One of the most profitable opportunities arose with the sacking of thousands of workers at the bankrupt motorcar parts company Delphi and its suppliers in Andalucía in 2007 [See http://www.wsws.org/en/articles/2013/03/29/delp-m29.html ]. The two main trade unions received €1 million each through the consultants Uniter, owned by an ex-leader of the UGT. Alaya also estimated that the CCOO and UGT had received €4.3 million in extra commissions, which she considered illegal, from the consultants Vitalia, three top executives of which are now in prison.

The origins of the fraud go back to 2001, when the PSOE-controlled Andalusian Autonomous Government changed the way EREs were managed in the region. The complicated and controlled process of acquiring grants was replaced with a new fund that Alaya said was able to “institutionalise arbitrariness and discretion in the award of government assistance” and enable “abuse”.

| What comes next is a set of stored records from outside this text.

-- ==== Sys2Proof/Certificates/Slice0/Obligations.lean ====
section
/-! DEFINITION. The statements for the provers, each about the model's own step and commands. -/

open Sys2Proof
open Sys2Proof.Machine

/-- A step runs the command at the front of the queue on the queue's rest; on an empty queue one tick passes (the
model's choice, log 1). -/
def Obligations.StepRunsTheFrontCommand : Prop :=
  (∀ (c : Instr) (s : State), step { s with pending := c :: s.pending } = exec c s) ∧
  ∀ s : State, s.pending = [] → step s = .next (tick s)

/-- Every command answers a next state, in every state, and leaves the queue to the step. -/
def Obligations.EveryCommandAnswers : Prop :=
  ∀ (c : Instr) (s : State), Answers c s fun t => t.pending = s.pending

/-- Every step keeps each memory in canonical form: addresses strictly rising, no entry equal to what an unlisted
address reads as. -/
def Obligations.StepKeepsMemoriesCanonical : Prop :=
  ∀ s t : State, s.mem.wf → step s = .next t → t.mem.wf

/-- Every step leaves every outbox empty (log 8). No step lets the event queue hold more than the 64 events of R38. -/
def Obligations.StepKeepsWhatIsReportedBounded : Prop :=
  (∀ s t : State, Settled s → step s = .next t → Settled t) ∧
  (∀ s t : State, QueueFits s → step s = .next t → QueueFits t)

/-- What reset leaves: the device is OFF with CTRL, MEM and SENSE down (R364), RESET_N is held low (R440), device time
counts from zero, no cause of FAULT_N, no WAKE_FAIL latch and no STUCK mark stands (R368), no slot is owned. The state
right after the power-on of VDD_AON meets the invariants that every step keeps. -/
def Obligations.ResetLeavesTheDeviceOff : Prop :=
  (let h := State.reset.hw
  h.power.dev = .off ∧ h.power.ctrlOn = false ∧ h.power.memOn = false ∧ h.drum.senseOn = false ∧
    h.board.resetN = false ∧ h.power.time = 0 ∧ h.health.causes = 0 ∧ h.power.wakeFail = none ∧ h.cal.stuck = 0 ∧
    h.sq.owned = [] ∧ h.sq.posts = [] ∧ h.sq.queue = [] ∧ h.power.alarm = none ∧ h.update.jobs = []) ∧
  (State.reset.mem.wf ∧ Settled State.reset ∧ QueueFits State.reset ∧ State.reset.pending = [])

/-- Accepted levels of MOTION and UPD_LOCK and conversions of VBAT_SENSE reach their registers while VSENSE_HV and
VDD_AON are present, and nothing else changes; without them nothing does (R20). RWAKE_OUT falls, RWAKE_IN is heeded
again, PERST_N is seen high (R163, R465), and a write to any other offset of BAR0 is ignored (R29). VSENSE_HV below its
threshold moves LIVE and SETTLING channels to HV_LOW and marks the beat; its loss makes the inputs report what R21 says
as well; its return restarts settling (R21, R69, R72). A calibration's trims and the spare may follow; no other unit
changes. A voltage that no part's threshold admits is no such crossing and changes nothing (R459, log 4). -/
def Obligations.InputPinsReachTheirRegisters : Prop :=
  (let board (s : State) (b : Board) : State := { s with hw := { s.hw with sent := [], board := b } }
  (∀ (s : State) (l : Bool),
    exec (.motionChange l) s = .next (board s
      (if s.hw.board.hvPresent ∧ s.hw.board.aonOn then { s.hw.board with motion := l } else s.hw.board))) ∧
  (∀ (s : State) (l : Bool),
    exec (.updLockChange l) s = .next (board s
      (if s.hw.board.hvPresent ∧ s.hw.board.aonOn then { s.hw.board with updLock := l } else s.hw.board))) ∧
  (∀ (s : State) (v : BitVec 10),
    exec (.vbatSenseConversion v) s = .next (board s
      (if s.hw.board.hvPresent ∧ s.hw.board.aonOn then { s.hw.board with vbat := (v.toNat :: s.hw.board.vbat).take 8 }
      else s.hw.board))) ∧
  (∀ s : State, exec .rwakeOutPulseEnd s = .next (board s { s.hw.board with rwakeOut := false })) ∧
  (∀ s : State, exec .rwakeQuietEnd s = .next (board s { s.hw.board with rwakeQuiet := false })) ∧
  (∀ s : State, exec .perstNRise s = .next (board s { s.hw.board with perstN := true })) ∧
  ∀ (s : State) (fn : Fn) (o : BitVec 12) (v : Word), exec (.bar0IgnoredWrite fn o v) s = .next (board s s.hw.board)) ∧
  ((∀ (s : State) (mv : Nat),
    (mv < 5700 → Answers (.vsenseHvLow mv) s fun t =>
      t.hw.board = { s.hw.board with hvLow := true } ∧ t.hw.drum.hvLowSeen = true ∧
      t.hw.drum.channels = s.hw.drum.channels.map hvFallChannel ∧
      OnlyChanges (reporting ++ [Portion.board, Portion.drum, Portion.cal]) s t) ∧
    (5700 ≤ mv → Answers (.vsenseHvLow mv) s (OnlyChanges reporting s))) ∧
  (∀ s : State, Answers .vsenseHvLoss s fun t =>
    t.hw.board = { s.hw.board with
      hvPresent := false, hvLow := true, motion := true, updLock := true, vwake := false, vbat := [] } ∧
    t.hw.drum.hvLowSeen = true ∧ t.hw.drum.channels = s.hw.drum.channels.map hvFallChannel ∧
    OnlyChanges (reporting ++ [Portion.board, Portion.drum, Portion.cal]) s t) ∧
  ∀ (s : State) (mv : Nat),
    (5550 < mv → Answers (.vsenseHvRestored mv) s fun t =>
      t.hw.board = { s.hw.board with hvLow := false, hvPresent := true } ∧
      t.hw.drum = { s.hw.drum with channels := s.hw.drum.channels.map (hvRiseChannel s.hw.power.elapsed) } ∧
      OnlyChanges (reporting ++ [Portion.board, Portion.drum]) s t) ∧
    (mv ≤ 5550 → Answers (.vsenseHvRestored mv) s (OnlyChanges reporting s)))

/-- R30 for a write from a host function while the doorbell is seen: V is accepted when (V − P) mod 65,536 is no greater
than 1024 − ((P − O) mod 65,536), and then P is V; otherwise the whole write is ignored and DOORBELL_REJECT is raised
and counted. A write with bits [31:16] set is ignored too (R29). A doorbell write that is not seen, CTRL being off, the
link down or no host strapped, changes nothing (R40). -/
def Obligations.DoorbellJudgesTheProducerIndex : Prop :=
  (∀ (s : State) (fn : Fn) (v : Word), doorbellSeen s.hw → RoomToReport s →
    let p := s.hw.sq.producer
    let o := match s.hw.sq.owned with
      | [] => p
      | x :: _ => x.pos
    let n := (v.toNat + 65536 - p) % 65536
    let accepted := v.toNat < 65536 ∧ n ≤ 1024 - (p + 65536 - o) % 65536
    Answers (.doorbellWrite fn v) s fun t =>
      OnlyChanges (reporting ++ [Portion.slots, Portion.health]) s t ∧
      (accepted → t.hw.sq.producer = v.toNat ∧
        t.hw.sq.owned = s.hw.sq.owned ++ newlyOwned p (fnMaster fn) n ∧ t.hw.health.cnt = s.hw.health.cnt ∧
        t.mem = s.mem ∧ (v.toNat = p → t.hw.sq = s.hw.sq)) ∧
      (¬accepted → t.hw.sq.producer = p ∧ t.hw.sq.owned = s.hw.sq.owned ∧ t.mem = s.mem ∧
        t.hw.health.cnt.doorbellRejects = min (s.hw.health.cnt.doorbellRejects + 1) 65535 ∧
        Reports t .eventHealth .doorbellReject)) ∧
  (∀ (s : State) (fn : Fn) (v : Word), doorbellSeen s.hw = false → NothingHeld s → s.hw.sq.queue = [] →
    exec (.doorbellWrite fn v) s = .next { s with hw := { s.hw with sent := [] } })

/-- An EVENT_POST slot is held with its mask; a waiting event that it accepts becomes its record (R37, R38). R39: while
128 or fewer slots are free, an EVENT_POST that is the oldest owned slot completes with DONE and no event; and after a
doorbell write or an EVENT_POST no such slot is left held while records can be delivered. -/
def Obligations.EventPostsAreHeldTakenOrReleased : Prop :=
  ((∀ (s : State) (slot : Slot) (f : Fetched), Accepts s slot f kEventPost → Settled s → s.hw.sq.heldRecords = [] →
    s.hw.sq.queue = [] → 128 < freeSlots s.hw →
    Answers (.eventPost slot) s fun t =>
      t.hw.sq.posts = s.hw.sq.posts ++ [{ pos := f.pos, mask := fld (wordAt f.words 4) 0 7, tag := wordAt f.words 1 }] ∧
      t.hw.sq.fetch = (s.hw.sq.fetch + 1) % 65536 ∧ t.mem = s.mem ∧ OnlyChanges [.slots, .events] s t) ∧
  (∀ (s : State) (slot : Slot) (f : Fetched) (e : Event), Accepts s slot f kEventPost → NothingHeld s →
    s.hw.power.entry = none → s.hw.sq.queue = [e] → accepts (fld (wordAt f.words 4) 0 7) e.status →
    Answers (.eventPost slot) s fun t =>
      Completes t { pos := f.pos, kind := kEventPost, status := e.status, tag := wordAt f.words 1, detail := e.detail
                    lost := s.hw.sq.lost, result := e.result } ∧
      t.hw.sq.queue = [] ∧ t.hw.sq.posts = [] ∧ t.hw.sq.lost = 0)) ∧
  ((∀ (s : State) (slot : Slot) (f : Fetched), Accepts s slot f kEventPost → NothingHeld s → s.hw.power.entry = none →
    s.hw.sq.queue = [] → (s.hw.sq.owned.head?).map (·.pos) = some f.pos → freeSlots s.hw ≤ 128 →
    Answers (.eventPost slot) s fun t =>
      Completes t { pos := f.pos, kind := kEventPost, status := .done, tag := wordAt f.words 1 } ∧ t.hw.sq.posts = []) ∧
  ∀ (s t : State) (c : Instr), (∃ fn v, c = .doorbellWrite fn v) ∨ (∃ slot, c = .eventPost slot) →
    exec c s = .next t → t.hw.power.ctrlOn = true → t.hw.saving = false → freeSlots t.hw ≤ 128 →
    ∀ p ∈ t.hw.sq.posts, (t.hw.sq.owned.head?).map (·.pos) ≠ some p.pos)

Over a 10-year period hundreds of EREs were paid for from a slush fund, many illegally. Scores of companies and consultants overcharged for their services and claimed payments for redundancies for people who either were not entitled to it or did not even work for companies claiming EREs. Some companies and their workers were just invented. It is estimated that some €135 million was defrauded out of a total of £1.2 billion paid out in EREs. Of this some €73 million was distributed directly to businesses, and some €50 million to insurance companies, brokers, lawyers, trade unions and PSOE officials. Among the PSOE leaders implicated are the Andalusian President José Antonio Griñán Martínez, former President Manuel Maria Chavez González, and director of the Andalusian Ministry of Labour Javier Guerrero.

Alaya also charged Juan Lanzas, the ex-leader of the UGT in Andalucía, of having organised compensation to be paid to 24 relatives, friends and political acquaintances who had never worked in companies that received EREs. These included Javier Guerrero’s mother-in-law, the ex-leader of the PSOE in Baeza, the wives of four trade union bureaucrats and two of his brothers-in-law. Lanzas is reported to have confided to a neighbour, “I have so much money I don’t know what to do with it.”

He was sent to prison last month after police found more than €80,000 in cash hidden around his home, part of a hoard estimated to be worth millions.

Although the present investigation is concentrated in Andalucía, which accounts for six percent of the total number of ERE schemes approved in Spain, cases in other parts of the country are coming to light.

Those who were supposed to be benefiting from EREs, such as the ex-Delphi workers, see corruption everywhere at their expense. Their representatives rob them, lie to them, and in the end throw them back into the unemployment cauldron with no prospect of ever finding a job in a region where 41 percent are out of work (62.5 percent of youth), while they build up their fortunes and those of their family, friends, and political and business cohorts.